> _TASK BRIEF_
From the data below, set down exactly the lines between the one holding "the writes that" and the one holding "wrTags : SMap MemTag", inclusive, and no others.

Stored dataset items
-- Opening Marker --

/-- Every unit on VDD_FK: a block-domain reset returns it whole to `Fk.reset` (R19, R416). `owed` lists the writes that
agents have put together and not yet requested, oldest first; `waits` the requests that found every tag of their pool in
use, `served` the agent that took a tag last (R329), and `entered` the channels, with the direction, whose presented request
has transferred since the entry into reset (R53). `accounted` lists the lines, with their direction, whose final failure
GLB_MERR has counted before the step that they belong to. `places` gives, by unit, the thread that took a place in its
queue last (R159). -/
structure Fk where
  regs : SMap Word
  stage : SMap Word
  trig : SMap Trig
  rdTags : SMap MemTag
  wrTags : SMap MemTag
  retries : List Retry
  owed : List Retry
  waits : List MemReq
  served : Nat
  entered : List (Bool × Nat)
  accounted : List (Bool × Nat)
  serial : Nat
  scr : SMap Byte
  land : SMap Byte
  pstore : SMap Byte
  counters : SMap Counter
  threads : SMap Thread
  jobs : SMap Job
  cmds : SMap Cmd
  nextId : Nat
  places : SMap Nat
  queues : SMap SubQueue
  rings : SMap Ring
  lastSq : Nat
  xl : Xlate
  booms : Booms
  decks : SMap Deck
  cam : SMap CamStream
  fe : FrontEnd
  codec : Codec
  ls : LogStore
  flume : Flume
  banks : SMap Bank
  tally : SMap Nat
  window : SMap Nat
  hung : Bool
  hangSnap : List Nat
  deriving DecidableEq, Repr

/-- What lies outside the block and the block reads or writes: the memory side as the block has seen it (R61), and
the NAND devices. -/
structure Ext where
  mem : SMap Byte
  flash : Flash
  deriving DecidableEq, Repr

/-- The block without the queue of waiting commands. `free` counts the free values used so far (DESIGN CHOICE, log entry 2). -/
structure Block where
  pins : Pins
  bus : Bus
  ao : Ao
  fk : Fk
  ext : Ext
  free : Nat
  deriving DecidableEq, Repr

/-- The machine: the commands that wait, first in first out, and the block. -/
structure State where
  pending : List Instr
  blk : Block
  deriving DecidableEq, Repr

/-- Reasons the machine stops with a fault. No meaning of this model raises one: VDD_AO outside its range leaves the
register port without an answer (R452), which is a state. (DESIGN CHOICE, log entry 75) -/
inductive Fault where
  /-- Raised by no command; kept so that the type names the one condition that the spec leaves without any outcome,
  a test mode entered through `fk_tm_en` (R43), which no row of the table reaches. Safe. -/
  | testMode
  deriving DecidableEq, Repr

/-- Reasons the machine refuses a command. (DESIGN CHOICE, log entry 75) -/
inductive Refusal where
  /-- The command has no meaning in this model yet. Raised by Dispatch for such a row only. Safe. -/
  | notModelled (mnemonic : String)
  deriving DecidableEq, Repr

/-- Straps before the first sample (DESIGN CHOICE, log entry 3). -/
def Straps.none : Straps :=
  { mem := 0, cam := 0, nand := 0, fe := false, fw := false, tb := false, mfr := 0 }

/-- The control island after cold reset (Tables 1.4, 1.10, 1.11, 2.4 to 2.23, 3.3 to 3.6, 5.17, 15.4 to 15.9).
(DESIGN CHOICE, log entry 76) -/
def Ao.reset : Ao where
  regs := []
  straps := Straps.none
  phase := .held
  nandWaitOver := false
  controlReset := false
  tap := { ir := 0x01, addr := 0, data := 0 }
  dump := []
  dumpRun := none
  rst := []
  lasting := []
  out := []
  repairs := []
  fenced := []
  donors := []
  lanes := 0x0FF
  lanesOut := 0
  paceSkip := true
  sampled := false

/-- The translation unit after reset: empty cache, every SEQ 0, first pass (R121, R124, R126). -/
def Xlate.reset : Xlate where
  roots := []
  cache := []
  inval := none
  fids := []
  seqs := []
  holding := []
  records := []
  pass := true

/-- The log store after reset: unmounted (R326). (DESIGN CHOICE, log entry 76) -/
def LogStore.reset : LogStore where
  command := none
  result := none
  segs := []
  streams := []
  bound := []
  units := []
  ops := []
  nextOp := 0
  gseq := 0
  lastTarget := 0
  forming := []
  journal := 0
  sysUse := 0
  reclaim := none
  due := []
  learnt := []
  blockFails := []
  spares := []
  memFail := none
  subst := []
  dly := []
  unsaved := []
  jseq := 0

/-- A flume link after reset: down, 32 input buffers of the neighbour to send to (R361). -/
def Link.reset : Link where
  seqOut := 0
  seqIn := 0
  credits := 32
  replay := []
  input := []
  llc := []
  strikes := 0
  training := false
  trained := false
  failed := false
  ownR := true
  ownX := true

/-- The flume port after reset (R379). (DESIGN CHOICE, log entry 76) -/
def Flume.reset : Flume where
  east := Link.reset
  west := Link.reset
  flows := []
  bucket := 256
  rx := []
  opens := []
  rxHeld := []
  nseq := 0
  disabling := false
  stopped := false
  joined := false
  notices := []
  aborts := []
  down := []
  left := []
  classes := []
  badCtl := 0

-- Closing Marker --
-- Opening Marker --

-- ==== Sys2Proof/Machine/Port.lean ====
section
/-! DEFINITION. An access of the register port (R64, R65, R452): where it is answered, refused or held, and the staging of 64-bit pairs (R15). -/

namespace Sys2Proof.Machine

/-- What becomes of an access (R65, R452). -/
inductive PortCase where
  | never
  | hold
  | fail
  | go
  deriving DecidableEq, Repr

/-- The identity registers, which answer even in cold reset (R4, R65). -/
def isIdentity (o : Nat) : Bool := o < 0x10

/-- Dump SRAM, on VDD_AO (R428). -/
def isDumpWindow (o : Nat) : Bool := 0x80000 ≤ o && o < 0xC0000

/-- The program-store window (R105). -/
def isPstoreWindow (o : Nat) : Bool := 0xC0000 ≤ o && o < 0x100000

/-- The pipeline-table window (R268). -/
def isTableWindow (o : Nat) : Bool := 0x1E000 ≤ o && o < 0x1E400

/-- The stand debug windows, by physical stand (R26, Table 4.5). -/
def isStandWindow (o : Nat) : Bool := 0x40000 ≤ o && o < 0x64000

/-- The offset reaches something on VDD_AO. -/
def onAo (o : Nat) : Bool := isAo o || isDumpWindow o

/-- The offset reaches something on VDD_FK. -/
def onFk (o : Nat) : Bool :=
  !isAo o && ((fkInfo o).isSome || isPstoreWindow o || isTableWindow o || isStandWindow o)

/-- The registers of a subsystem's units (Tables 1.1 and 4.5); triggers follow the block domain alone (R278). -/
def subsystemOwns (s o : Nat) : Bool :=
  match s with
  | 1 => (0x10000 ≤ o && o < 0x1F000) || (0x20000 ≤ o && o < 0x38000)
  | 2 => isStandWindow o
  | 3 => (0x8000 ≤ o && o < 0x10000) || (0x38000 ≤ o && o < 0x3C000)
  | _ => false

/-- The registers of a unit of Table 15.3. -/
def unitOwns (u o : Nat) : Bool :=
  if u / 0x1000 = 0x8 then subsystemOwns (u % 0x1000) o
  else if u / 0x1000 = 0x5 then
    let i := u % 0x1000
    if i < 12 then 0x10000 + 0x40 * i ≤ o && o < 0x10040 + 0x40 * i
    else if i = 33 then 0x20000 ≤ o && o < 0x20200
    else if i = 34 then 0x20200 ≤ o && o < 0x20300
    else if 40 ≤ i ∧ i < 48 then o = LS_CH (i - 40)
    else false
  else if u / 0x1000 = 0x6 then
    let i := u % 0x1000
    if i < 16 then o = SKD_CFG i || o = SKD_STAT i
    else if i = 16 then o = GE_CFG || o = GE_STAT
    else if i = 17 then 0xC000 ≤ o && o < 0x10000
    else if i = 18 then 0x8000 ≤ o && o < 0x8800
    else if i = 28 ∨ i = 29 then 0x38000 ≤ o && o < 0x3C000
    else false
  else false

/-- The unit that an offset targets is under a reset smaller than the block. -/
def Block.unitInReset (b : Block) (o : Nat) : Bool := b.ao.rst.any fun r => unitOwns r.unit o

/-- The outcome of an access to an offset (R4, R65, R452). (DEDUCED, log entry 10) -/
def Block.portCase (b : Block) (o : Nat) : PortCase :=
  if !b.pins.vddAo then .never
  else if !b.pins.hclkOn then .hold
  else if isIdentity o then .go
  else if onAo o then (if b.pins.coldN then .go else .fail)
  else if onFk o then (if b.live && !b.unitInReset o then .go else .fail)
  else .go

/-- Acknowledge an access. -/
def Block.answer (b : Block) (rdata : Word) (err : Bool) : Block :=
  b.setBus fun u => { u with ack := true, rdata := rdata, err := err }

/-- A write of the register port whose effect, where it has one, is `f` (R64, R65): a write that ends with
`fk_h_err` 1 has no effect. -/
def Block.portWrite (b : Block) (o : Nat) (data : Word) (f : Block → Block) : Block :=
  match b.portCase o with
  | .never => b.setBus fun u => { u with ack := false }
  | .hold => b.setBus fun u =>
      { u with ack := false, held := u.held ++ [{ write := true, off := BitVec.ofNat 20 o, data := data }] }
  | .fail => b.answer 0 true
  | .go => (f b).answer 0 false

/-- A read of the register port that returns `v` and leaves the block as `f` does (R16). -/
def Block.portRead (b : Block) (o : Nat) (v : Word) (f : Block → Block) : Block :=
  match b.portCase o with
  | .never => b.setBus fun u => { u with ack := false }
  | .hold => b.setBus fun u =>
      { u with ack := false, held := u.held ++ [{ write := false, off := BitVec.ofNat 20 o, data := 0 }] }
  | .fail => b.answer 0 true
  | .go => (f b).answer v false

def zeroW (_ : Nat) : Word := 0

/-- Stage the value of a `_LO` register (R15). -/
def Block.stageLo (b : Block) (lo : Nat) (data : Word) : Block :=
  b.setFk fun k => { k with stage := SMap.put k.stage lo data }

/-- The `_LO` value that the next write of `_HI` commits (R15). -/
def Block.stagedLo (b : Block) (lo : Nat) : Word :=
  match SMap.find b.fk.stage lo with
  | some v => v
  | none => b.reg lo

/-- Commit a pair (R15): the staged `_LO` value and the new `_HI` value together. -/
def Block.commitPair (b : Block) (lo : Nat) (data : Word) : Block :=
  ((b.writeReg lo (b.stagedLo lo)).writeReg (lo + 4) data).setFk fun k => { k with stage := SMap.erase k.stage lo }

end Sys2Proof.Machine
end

-- Closing Marker --
-- Opening Marker --

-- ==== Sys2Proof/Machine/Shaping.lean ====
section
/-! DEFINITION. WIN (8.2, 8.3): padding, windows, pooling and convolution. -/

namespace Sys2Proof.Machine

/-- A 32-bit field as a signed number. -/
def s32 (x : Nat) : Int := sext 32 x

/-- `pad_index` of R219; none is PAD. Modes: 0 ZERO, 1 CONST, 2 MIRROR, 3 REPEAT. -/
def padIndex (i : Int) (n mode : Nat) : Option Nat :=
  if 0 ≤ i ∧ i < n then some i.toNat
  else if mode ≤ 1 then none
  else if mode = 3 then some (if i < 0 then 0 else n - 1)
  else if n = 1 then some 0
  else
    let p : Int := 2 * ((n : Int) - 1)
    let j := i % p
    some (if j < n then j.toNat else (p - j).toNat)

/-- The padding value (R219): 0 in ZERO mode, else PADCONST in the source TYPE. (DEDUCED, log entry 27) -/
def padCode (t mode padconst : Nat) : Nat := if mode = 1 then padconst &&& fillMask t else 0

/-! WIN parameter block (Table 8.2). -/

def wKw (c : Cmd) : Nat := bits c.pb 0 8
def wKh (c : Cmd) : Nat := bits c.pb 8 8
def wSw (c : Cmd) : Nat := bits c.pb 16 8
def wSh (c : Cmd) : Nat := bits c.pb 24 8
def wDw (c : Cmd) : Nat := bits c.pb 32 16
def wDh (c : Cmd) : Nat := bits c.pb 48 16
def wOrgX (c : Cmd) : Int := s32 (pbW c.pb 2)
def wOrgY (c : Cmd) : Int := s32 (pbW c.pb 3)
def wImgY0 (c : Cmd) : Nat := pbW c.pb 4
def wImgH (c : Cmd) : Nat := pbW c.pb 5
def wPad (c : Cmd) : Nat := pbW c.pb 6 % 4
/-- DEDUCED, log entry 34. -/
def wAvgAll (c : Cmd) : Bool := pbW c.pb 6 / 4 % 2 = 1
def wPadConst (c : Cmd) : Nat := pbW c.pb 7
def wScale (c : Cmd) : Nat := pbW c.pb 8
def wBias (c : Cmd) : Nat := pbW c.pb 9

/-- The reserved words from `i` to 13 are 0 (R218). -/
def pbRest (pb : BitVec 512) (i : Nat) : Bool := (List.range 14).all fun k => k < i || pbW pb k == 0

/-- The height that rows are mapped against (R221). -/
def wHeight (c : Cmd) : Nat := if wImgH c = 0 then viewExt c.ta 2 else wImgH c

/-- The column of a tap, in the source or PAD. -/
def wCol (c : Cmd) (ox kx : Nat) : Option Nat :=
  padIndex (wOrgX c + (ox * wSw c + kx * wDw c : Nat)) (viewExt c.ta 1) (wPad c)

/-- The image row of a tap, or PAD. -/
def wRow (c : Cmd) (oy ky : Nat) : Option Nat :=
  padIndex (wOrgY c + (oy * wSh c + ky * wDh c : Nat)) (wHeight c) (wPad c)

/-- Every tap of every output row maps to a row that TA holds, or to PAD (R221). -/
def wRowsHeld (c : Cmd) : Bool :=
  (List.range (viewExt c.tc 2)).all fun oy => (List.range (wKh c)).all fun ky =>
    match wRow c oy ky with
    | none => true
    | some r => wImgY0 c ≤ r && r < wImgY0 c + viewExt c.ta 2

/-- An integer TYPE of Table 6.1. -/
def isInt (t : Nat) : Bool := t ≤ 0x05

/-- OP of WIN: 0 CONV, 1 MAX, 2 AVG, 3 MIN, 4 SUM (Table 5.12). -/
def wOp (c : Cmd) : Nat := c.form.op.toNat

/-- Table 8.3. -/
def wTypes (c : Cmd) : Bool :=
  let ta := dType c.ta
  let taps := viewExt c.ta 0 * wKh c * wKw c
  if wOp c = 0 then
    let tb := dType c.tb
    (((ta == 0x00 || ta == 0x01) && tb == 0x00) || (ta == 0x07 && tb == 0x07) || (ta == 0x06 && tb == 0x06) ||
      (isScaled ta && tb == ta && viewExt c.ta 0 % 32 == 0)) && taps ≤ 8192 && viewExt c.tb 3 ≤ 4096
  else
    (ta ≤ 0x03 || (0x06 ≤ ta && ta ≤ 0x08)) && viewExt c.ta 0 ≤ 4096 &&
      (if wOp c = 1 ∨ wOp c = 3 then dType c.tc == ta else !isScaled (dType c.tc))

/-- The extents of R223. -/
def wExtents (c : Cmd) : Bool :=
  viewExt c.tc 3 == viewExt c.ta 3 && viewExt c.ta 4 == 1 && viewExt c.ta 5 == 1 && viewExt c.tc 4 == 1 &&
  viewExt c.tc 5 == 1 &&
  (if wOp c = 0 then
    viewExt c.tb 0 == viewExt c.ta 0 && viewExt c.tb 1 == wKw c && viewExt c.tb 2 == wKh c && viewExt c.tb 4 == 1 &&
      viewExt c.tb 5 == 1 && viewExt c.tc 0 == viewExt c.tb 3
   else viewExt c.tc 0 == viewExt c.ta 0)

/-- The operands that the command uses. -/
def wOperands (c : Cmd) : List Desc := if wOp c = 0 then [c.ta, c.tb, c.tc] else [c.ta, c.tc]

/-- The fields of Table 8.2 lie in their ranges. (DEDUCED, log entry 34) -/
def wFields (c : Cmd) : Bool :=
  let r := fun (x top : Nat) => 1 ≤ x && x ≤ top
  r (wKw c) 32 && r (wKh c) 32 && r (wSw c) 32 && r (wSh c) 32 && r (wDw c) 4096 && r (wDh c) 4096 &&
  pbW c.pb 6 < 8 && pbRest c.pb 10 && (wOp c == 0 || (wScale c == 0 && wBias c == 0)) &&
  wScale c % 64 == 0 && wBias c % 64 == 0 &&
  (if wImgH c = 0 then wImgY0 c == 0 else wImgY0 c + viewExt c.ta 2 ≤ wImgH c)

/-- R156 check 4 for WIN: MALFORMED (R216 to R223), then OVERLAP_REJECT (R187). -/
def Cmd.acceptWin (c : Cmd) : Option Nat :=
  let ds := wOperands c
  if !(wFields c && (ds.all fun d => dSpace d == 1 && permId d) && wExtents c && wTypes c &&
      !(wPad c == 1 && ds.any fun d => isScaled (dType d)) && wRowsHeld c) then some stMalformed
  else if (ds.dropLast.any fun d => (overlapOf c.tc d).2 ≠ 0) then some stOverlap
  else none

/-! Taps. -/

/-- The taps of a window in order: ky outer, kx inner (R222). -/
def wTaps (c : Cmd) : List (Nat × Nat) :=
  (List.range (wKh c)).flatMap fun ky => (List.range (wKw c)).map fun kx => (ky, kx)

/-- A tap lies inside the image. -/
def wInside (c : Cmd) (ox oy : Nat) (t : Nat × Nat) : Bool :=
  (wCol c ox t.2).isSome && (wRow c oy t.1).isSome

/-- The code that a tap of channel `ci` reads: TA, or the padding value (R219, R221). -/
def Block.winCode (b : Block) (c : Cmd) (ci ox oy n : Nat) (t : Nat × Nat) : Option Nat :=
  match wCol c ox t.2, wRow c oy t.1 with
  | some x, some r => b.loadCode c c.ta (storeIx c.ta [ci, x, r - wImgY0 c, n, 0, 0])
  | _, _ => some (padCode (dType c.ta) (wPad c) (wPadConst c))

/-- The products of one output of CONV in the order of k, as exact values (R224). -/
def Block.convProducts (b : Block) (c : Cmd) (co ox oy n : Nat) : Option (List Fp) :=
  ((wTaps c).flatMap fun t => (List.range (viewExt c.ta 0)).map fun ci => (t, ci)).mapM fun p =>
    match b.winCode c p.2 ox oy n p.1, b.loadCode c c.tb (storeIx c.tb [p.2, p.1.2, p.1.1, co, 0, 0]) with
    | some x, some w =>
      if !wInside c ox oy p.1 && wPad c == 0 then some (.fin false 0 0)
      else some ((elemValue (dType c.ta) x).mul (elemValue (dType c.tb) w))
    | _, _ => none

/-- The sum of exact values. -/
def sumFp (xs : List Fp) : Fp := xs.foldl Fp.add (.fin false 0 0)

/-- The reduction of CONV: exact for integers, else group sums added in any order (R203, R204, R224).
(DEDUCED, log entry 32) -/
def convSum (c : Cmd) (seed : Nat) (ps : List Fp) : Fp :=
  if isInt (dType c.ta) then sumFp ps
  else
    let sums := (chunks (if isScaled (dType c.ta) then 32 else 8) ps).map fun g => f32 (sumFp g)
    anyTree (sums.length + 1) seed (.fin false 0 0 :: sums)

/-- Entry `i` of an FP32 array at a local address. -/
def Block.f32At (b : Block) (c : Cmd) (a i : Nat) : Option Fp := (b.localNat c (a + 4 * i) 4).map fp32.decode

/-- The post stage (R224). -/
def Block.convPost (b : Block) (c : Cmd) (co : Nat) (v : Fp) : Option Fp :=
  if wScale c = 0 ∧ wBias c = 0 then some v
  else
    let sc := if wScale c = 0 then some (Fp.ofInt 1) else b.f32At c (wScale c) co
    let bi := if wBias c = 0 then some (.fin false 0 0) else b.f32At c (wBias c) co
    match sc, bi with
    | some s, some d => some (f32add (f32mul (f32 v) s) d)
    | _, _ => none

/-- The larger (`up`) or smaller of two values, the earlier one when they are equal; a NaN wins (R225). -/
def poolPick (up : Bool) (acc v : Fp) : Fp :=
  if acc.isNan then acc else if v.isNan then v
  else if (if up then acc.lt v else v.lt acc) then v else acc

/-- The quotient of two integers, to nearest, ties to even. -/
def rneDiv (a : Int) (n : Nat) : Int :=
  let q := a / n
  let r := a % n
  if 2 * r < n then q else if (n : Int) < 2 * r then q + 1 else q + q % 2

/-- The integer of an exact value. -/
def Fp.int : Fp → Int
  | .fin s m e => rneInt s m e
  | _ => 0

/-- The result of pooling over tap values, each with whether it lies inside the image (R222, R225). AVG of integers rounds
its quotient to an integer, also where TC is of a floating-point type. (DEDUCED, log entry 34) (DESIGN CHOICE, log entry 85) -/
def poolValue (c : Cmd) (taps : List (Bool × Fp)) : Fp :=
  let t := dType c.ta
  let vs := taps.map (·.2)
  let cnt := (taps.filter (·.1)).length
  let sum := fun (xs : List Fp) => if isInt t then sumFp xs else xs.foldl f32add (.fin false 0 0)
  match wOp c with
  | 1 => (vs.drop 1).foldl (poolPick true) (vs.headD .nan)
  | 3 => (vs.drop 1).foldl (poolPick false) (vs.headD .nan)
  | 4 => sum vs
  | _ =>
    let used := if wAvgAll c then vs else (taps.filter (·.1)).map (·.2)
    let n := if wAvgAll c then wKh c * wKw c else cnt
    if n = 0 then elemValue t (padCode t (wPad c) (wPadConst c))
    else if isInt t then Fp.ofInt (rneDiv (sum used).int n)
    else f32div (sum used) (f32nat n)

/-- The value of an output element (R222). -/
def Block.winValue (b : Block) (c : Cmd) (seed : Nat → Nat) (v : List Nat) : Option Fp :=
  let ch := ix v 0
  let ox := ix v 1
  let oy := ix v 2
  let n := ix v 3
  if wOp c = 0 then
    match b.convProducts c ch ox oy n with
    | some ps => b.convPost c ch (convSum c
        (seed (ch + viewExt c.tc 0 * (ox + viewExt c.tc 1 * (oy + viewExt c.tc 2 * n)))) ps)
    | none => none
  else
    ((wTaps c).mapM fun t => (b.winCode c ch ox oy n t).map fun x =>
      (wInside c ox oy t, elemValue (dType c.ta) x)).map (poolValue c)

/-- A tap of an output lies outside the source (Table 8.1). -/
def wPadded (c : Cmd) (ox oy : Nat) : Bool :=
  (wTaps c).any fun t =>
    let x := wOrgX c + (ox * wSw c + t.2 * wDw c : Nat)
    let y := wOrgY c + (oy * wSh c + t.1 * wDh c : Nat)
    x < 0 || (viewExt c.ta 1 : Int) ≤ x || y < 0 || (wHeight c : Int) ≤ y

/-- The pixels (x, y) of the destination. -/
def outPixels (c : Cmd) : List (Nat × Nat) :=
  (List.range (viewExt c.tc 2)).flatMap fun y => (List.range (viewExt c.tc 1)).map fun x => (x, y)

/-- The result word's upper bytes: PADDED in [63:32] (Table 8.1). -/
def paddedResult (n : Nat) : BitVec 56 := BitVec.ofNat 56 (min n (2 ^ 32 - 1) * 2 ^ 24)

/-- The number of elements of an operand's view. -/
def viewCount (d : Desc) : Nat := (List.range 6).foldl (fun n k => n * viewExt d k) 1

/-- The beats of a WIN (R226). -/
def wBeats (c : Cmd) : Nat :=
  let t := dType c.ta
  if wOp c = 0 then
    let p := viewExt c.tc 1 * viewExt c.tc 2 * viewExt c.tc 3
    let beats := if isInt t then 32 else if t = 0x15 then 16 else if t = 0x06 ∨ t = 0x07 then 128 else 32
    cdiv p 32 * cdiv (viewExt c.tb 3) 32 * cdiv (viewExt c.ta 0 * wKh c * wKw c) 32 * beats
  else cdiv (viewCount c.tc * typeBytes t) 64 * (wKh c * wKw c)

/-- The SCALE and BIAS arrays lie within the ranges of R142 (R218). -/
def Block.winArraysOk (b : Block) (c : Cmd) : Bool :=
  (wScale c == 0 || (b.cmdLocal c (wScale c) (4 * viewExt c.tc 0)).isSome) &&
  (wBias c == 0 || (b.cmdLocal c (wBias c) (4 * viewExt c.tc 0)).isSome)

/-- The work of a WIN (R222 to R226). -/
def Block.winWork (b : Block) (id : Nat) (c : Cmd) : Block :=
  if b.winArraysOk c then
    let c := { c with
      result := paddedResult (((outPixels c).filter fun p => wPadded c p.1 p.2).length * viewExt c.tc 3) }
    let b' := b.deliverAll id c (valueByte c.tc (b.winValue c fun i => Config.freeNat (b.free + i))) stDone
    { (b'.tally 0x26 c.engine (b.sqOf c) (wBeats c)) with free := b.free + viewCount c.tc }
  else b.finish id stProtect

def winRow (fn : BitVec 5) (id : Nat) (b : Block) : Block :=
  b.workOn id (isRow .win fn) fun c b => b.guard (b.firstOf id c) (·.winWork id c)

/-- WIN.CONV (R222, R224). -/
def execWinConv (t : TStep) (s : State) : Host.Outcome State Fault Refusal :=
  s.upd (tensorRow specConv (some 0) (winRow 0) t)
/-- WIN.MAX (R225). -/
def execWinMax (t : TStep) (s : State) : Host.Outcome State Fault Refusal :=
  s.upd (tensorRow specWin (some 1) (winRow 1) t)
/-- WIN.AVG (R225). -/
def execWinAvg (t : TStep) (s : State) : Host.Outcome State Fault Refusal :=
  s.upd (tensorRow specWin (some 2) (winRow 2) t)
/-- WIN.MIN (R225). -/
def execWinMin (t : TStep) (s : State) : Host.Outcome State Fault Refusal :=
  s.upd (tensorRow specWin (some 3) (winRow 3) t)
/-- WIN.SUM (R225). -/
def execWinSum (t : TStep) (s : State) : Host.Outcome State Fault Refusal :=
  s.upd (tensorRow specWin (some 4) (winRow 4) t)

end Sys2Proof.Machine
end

-- Closing Marker --

> _RESPONSE TO THIS EXERCISE_
/-- Every unit on VDD_FK: a block-domain reset returns it whole to `Fk.reset` (R19, R416). `owed` lists the writes that
agents have put together and not yet requested, oldest first; `waits` the requests that found every tag of their pool in
use, `served` the agent that took a tag last (R329), and `entered` the channels, with the direction, whose presented request
has transferred since the entry into reset (R53). `accounted` lists the lines, with their direction, whose final failure
GLB_MERR has counted before the step that they belong to. `places` gives, by unit, the thread that took a place in its
queue last (R159). -/
structure Fk where
  regs : SMap Word
  stage : SMap Word
  trig : SMap Trig
  rdTags : SMap MemTag
  wrTags : SMap MemTag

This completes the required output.